With this admission (and the recovery of his grammatical integrity), I swung over to Bob’s side, Republican or not. I’ve made reams of similar errors myself. In a letter to a college president once, I mistook “mordant” for “trenchant.” In a book that stayed in print for almost 20 years, I wrote “stoat” where I meant “shoat,” and “Butterfly McQueen” where I intended “Hattie McDaniel.” The latter two screw-ups haunted me ‘til I was finally able to publish a revised version of the book.
Further mitigating Bob’s goof is that none other than Robert Browning pulled the same boner in his poem, Pippa Passes. He referenced the “cowls and twats” of “monks and nuns,” thinking that a twat was an item of nunnish headgear. His “naïve” mistake, according to researchers, dates to a 17th-century poem, Vanity of Vanities that conflates Carmelite coochie with a Vatican beanie, as follows:
They talk’d of his having a Cardinall’s Hat
They’d send him as soon an Old Nun’s Twat
Innocent though they both might be, however, both Bobs, in trotting out “twat,” screwed the pooch. As I searched the literature, I found little consolation for either Fitzsimmonds or Browning in the naughty word’s origins. Most lexicographers couldn’t trace “twat” at all. One who tried found its source in an Old Norse word, thveit, meaning a cut, a slit or a forest clearing — which pretty much circled me back to “Oh my God. Why did he say that?”

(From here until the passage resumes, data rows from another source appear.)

-- ==== Sys2Proof/WellFormed.lean ====
section
/-! DEFINITION. Which terms of `Instr` are commands that the device can meet: raw samples in the range of R4, times
inside the present millisecond, payloads that a frame can carry, and each form of a command under its own
constructor. -/

namespace Sys2Proof

/-- A converter code 0..4095, or a missing sample (R4). -/
def analogue : Reading → Bool
  | none => true
  | some r => decide (r ≤ 4095)

/-- A payload that a frame can carry (R181). -/
def carried (payload : List Byte) : Bool := decide (payload.length ≤ 48)

/-- The payload's first byte is this operand. -/
def selects (operand : Nat) (payload : List Byte) : Bool :=
  decide (payload.length ≠ 0) && decide (Machine.byteAt payload 0 = operand)

/-- The bytes of a transaction make no valid frame. -/
def malformed (rx : List Byte) : Bool :=
  match Machine.frameOf rx with
  | .nothing | .bad _ => true
  | .valid _ _ => false

def Instr.wellFormed : Instr → Bool
  | .heightSample raw | .bellowsSample raw => raw.toList.all analogue
  | .pairSample brp art1 art2 rst1 rst2 => brp.toList.all analogue && [art1, art2, rst1, rst2].all analogue
  | .vsupSample raw => analogue raw
  | .wheelSpeedEvaluation _ usec | .wheelSpeedPulseEdge _ usec => decide (usec < 1000)
  | .frameBoundary g order => decide (g = .brk) || decide (order = .holdFirst)
  | .frameError _ rx => malformed rx
  | .unknownCommand _ cmd payload => carried payload && (Machine.cmdOf cmd).isNone
  | .holdApply _ payload | .doorOpen _ payload => carried payload && !selects 1 payload
  | .holdRelease _ payload | .doorClose _ payload | .halt _ payload => carried payload && selects 1 payload
  | .heightModeNormal _ payload => carried payload && selects 0 payload
  | .heightModeRaised _ payload => carried payload && !selects 0 payload
  | .kneel _ payload => carried payload && !selects 1 payload && !selects 2 payload
  | .raise _ payload => carried payload && selects 2 payload
  | .setMask _ payload | .readLevel _ payload | .brakeDemand _ payload | .readBrake _ payload | .readSteer _ payload
  | .rearm _ payload | .nop _ payload | .readStatus _ payload | .readImage _ payload | .readAttention _ payload
  | .readFaults _ payload | .readPermissions _ payload | .driveStatus _ payload | .clearFault _ payload
  | .clearDoubt _ payload | .enterSafe _ payload | .profileWrite _ payload | .profileRead _ payload
  | .profileConfirm _ payload => carried payload
  | .powerOn | .rstN | .rstNAsserted | .holdWindowExpiry _ | .pairHoldTimerExpiry _ | .portRSpeedExpiry
  | .driveIndicationExpiry | .passEnd | .applyingTimerExpiry | .quietTimerExpiry | .doorSettle _ _
  | .closedSwitchMake _ | .closedSwitchBreak _ | .edgeSwitchPress _ | .edgeSwitchRelease _ | .phaseTimerExpiry _
  | .proofTimerExpiry _ | .levellingComputation | .loweringTimerExpiry | .raisingTimerExpiry | .demandExpiry _
  | .modulatorComputation | .deviationTimerExpiry _ | .steerUpdate | .settleTimerExpiry | .centringTimerExpiry
  | .trackingTimerExpiry | .jointComputation | .starvationTimerExpiry _ | .driverDiagReport _ _
  | .transactionStart _ | .silenceTimerExpiry _ | .startUpTimerExpiry | .integrityTimerExpiry | .driverDiagCleared _
  | .doorSwitchSample _ _ => true

end Sys2Proof
end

Momentarily, on a British website called Thinking Twat Shirts, I thought I’d found a defense for Bob from his detractors. The site said, “‘Twat’ is in fact an old English word meaning ‘one who likes to share their thoughts’. In medieval villages to be regarded as a ‘twat’ was something positive. It was the twats who voiced their thoughts and were generous in allowing other people into their world of ideas and opinions. Twitter is of course a modern medium for twats…”
At “Twitter,” I realized that whoever wrote this was pulling my leg.
Finally, as I was about to forsake the task of saving Bob FitzSimmonds’ ravaged reputation, I found it — proof that Bob was right all along! — in the Dictionary of English Etymology, Volume 3 by Hensleigh Wedgewood.
Quoth Prof. Wedgwood: “… Twattle. Betwattled, perplexed, confused, stupefied. The radical element twat corresponds to G[erman] zotte, signifying a bush of hair, whence zotteln, to entangle; den verzottelten bart…”
There, y’see? Rather than demanding Bob’s ouster, the impetuous media owe him a debt of gratitude. He enriched our vocabulary, made us all think (if only for one guilty moment) about naked women, and, best of all, betwattled the know-it-alls of the punditocracy with a lexical/anatomical conundrum that left all of us — guys and gals alike — feeling a little… well, pussy-whipped.